To effectively implement the support group, a health promotion and educational planning approach, such as the PRECEDE-PROCEED model, will be utilized. This framework facilitates comprehensive planning by assessing community needs, setting goals, designing interventions, and evaluating outcomes (Green & Kreuter, 2005). Pre- and post-intervention questionnaires, validated for grief and coping assessment—such as the Texas Revised Inventory of Grief (TRIG) and the Coping Strategies Inventory (CSI)—will be employed to evaluate the program’s effectiveness in enhancing emotional resilience and accepting death.
The intervention will target families of terminal patients receiving hospice services at the University of Miami Hospital. The program will involve six monthly support sessions, facilitated by trained nurses, social workers, chaplains, and volunteers. Session topics will include understanding death and dying, emotional expression, coping skills, grieving processes, and spiritual considerations. The program will also provide informational materials and opportunities for peer sharing, fostering a community of support.
The budget for the initial year encompasses costs for venue, materials, refreshments, staff training, and evaluation tools. For instance, the first-year expenses include $200 for orientation, $350 for brochures, $150 for refreshments, $200 for travel, and $250 for staff training and materials.
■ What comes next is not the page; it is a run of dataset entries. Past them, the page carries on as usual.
-- ==== Sys2Proof/Certificates/Slice0/Obligations.lean ====
section
/-! DEFINITION. The statements for the provers. `Answers (exec c s) p` says that the command answers a next state with p; `quiet` is the
part of the state that only a command's own effect changes; `beginEvent` sets the change count of R172 back to 0. -/

open Sys2Proof Sys2Proof.Machine

/-! ### Steps, resets, loading -/

/-- One step takes the command at the front of the queue, on the state with the queue's rest. On an empty queue it idles, and in
QUIET the slot count moves on where no head starts at the next slot: both are the model's choice (log 1, log 15). -/
def Obligations.StepTakesFrontCommand : Prop :=
  (∀ (c : Instr) (rest : List Instr) (s : State), s.pending = c :: rest → step s = exec c { s with pending := rest }) ∧
  (∀ s : State, s.pending = [] →
    (s.lnu.state ≠ .quiet ∨ (∃ e, queueHead s.lnu.queue = some e ∧ slotOfStart e s ≤ s.lnu.slot + 1) → step s = .next s) ∧
    (s.lnu.state = .quiet → (∀ e, queueHead s.lnu.queue = some e → s.lnu.slot + 1 < slotOfStart e s) →
      step s = .next { s with lnu := { s.lnu with slot := s.lnu.slot + 1 } }))

/-- The values after a power-on reset: R17, R27, R34, R36, R60, R61, R75, R102, R123, R144, R162, R175, R181, R190, R193. -/
def Obligations.ResetValues : Prop :=
  (let m := State.reset.msu
   m.secondCount = 0 ∧ m.sixty = 0 ∧ m.running = false ∧ (∀ i : Fin 8, m.ring[i] = 0) ∧ m.lf = 0 ∧ m.level = .unread ∧
   m.lm = 0 ∧ m.vm = 0 ∧ m.rate = 0 ∧ m.dv = 0 ∧ m.stale = true ∧ m.primed = false ∧
   ∀ c ∈ [m.tw, m.tr, m.ta], c.value = 0 ∧ c.state = .unread) ∧
  (let i := State.reset.ilu
   (∀ k : Fin 17, i.raw[k] = false ∧ i.debounced[k] = false ∧ i.timer[k] = none) ∧
   (∀ k : Fin 6, i.latch[k] = false ∧ i.ackTaken[k] = false) ∧ i.frostQuiet = true ∧ i.tripQuiet = true) ∧
  (let o := State.reset.odu
   o.inletOpen = false ∧ o.position = .travel ∧ o.alarm = false ∧
   ∀ k : Fin 4, o.stages[k].command = false ∧ o.stages[k].state = .off ∧ o.stages[k].timer = none) ∧
  (let l := State.reset.lnu
   l.state = .gap ∧ l.parser.chars = [] ∧ l.parser.expected = none ∧ l.recessive = 0 ∧ l.slot = 0 ∧ l.dominantRun = 0 ∧
   l.queue = [] ∧ l.onLine = none ∧ l.rollCall = none ∧ l.dupTimer = none ∧ l.errors = 0) ∧
  (let p := State.reset.ptb
   (∀ i : Fin 24, p.records[i] =
     { state := .never, role := none, silence := 0, report := none, spill := false, stop := false, cause := .unknown
       alarm := false, supply := none }) ∧
   p.capacity = 0 ∧ p.anySpill = false ∧ p.supplyAbsent = true ∧ p.alone = true) ∧
  (let c := State.reset.clu
   (∀ i : Fin 24, c.supplyTable[i] = none ∧ c.loadTable[i] = none) ∧
   (∀ w ∈ [c.ownSupply, c.ownLoad], w.state = .none ∧ w.raise = none ∧ w.settle = none ∧ w.refresh = none) ∧
   c.incompleteSupply = none ∧ c.incompleteLoad = none ∧ c.questions = [] ∧ c.listening = none ∧ c.answer = none) ∧
  (let f := State.reset.flc
   f.night = false ∧ f.elapsed = 0 ∧ f.silence = 0 ∧ f.state = .blocked ∧
   f.causes = { guard := false, maint := false, level := true, safeHold := false, inlet := false, notJoined := true } ∧
   f.plan.need = false ∧ f.plan.tReq = none ∧ f.plan.slack = 9999 ∧ f.plan.urgency = 2 ∧ f.qEst = none ∧ f.learning = false ∧
   f.openRequest = false ∧ f.openTimer = none ∧ f.clearing = none ∧ f.turnoverStart = none ∧ f.shortfall = 0 ∧
   f.unproductive = false) ∧
  (let g := State.reset.ogu
   g.state = .watch ∧ g.hold = .none ∧ g.stroke = none ∧ g.baseline = none ∧ g.stop = none ∧ g.stopOwed = false ∧
   g.spillOwed = false ∧ g.confirm = .idle ∧ g.confirmTimer = none ∧ g.floatCount = 0) ∧
  (let f := State.reset.frc
   f.airWatch = false ∧ f.critical = false ∧ f.state = .off ∧ f.target = 0 ∧ f.required = 0 ∧ f.asked = none ∧
   f.starved = false ∧ f.stagLow = none ∧ f.stagHigh = none ∧ f.stagMinutes = 0 ∧ f.turnoverRequest = false ∧
   ∀ k : Fin 4, f.wishes[k] = false ∧ f.selected[k] = false ∧ f.failed[k] = false) ∧
  (let r := State.reset.rpu
   r.age = 0 ∧ r.changeSeen = false ∧ r.due = 0 ∧ r.sent = 0 ∧ r.skipped = 0 ∧ r.skippedField = 0 ∧ r.queued = false) ∧
  (let f := State.reset.ftu
   (∀ k : Fin 13, f.inSet[k] = false ∧ f.condition[k] = false) ∧ f.total = 0 ∧ f.notes = 0 ∧ f.safeHold = false ∧
   f.snapshot = none) ∧
  (let t := State.reset.stu
   t.key = 0 ∧ t.orders = none ∧ t.changeCount = 0 ∧ t.pendingFlag = false) ∧
  State.reset.sld.mode = .loading ∧ State.reset.sld.load = .reading ∧ State.reset.sld.attempt = 1 ∧
  State.reset.sld.clamped = 0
These costs are expected to increase modestly in subsequent years to accommodate program expansion and evaluation activities. Funding will be sought through hospital grants and donations, emphasizing sustainability and community partnership.
In conclusion, addressing family grief at end of life requires a proactive, structured approach that combines education, emotional support, and community connection. The proposed support group intervention, grounded in theoretical frameworks and evidence-based practices, seeks to improve families’ acceptance of death, support their emotional well-being, and foster resilience. Post-program evaluation will determine its impact and guide future enhancements, aiming to integrate this supportive model into standard hospice care practices.
References
- Ferrell, B. (2015). Structure and processes of care. In B. Ferrell, N. Coyle, & J. A. Paice (Eds.), Oxford textbook of palliative nursing (pp. 45-67). Oxford University Press.
- Green, L. W., & Kreuter, M. W. (2005). Health program planning: An educational and ecological approach. McGraw-Hill.
- Hudson, P., Trauer, T., Kelly, B., O’Connor, M., Thomas, K., Zordan, R., & Summers, M. (2014). Reducing the psychological distress of family caregivers of home-based palliative care patients: Long-term effects from a randomized controlled trial. Psycho-Oncology, 24(1), 19–24.
- Lazarus, R. S., & Folkman, S. (1984). Stress, appraisal, and coping. Springer Publishing Company.
- Mor, V., & Teno, J. M. (2016). Regulating and paying for hospice and palliative care: reflections on the Medicare hospice benefit. Journal of Health Politics, Policy and Law, 41(4), 697–716.
- Roy, C. (2009). The Roy adaptation model (3rd ed.). Prentice Hall.
- Hudson, P., Trauer, T., Kelly, B., O’Connor, M., Thomas, K., Zordan, R., & Summers, M. (2014). Reducing the psychological distress of family caregivers of home-based palliative care patients: Long-term effects from a randomized controlled trial. Psycho-Oncology, 24(1), 19–24.
- In Ferrell, B., Coyle, N., & Paice, J. A. (2015). Oxford textbook of palliative nursing. Oxford University Press.
- Hudson, P., Trauer, T., Kelly, B., O’Connor, M., Thomas, K., Zordan, R., & Summers, M. (2014). Psycho-Oncology, 24(1), 19–24.
- Werner, C. A., & Zabora, J. (2017). Challenges to family caregiving at the end of life. Journal of Hospice & Palliative Nursing, 19(2), 165-171.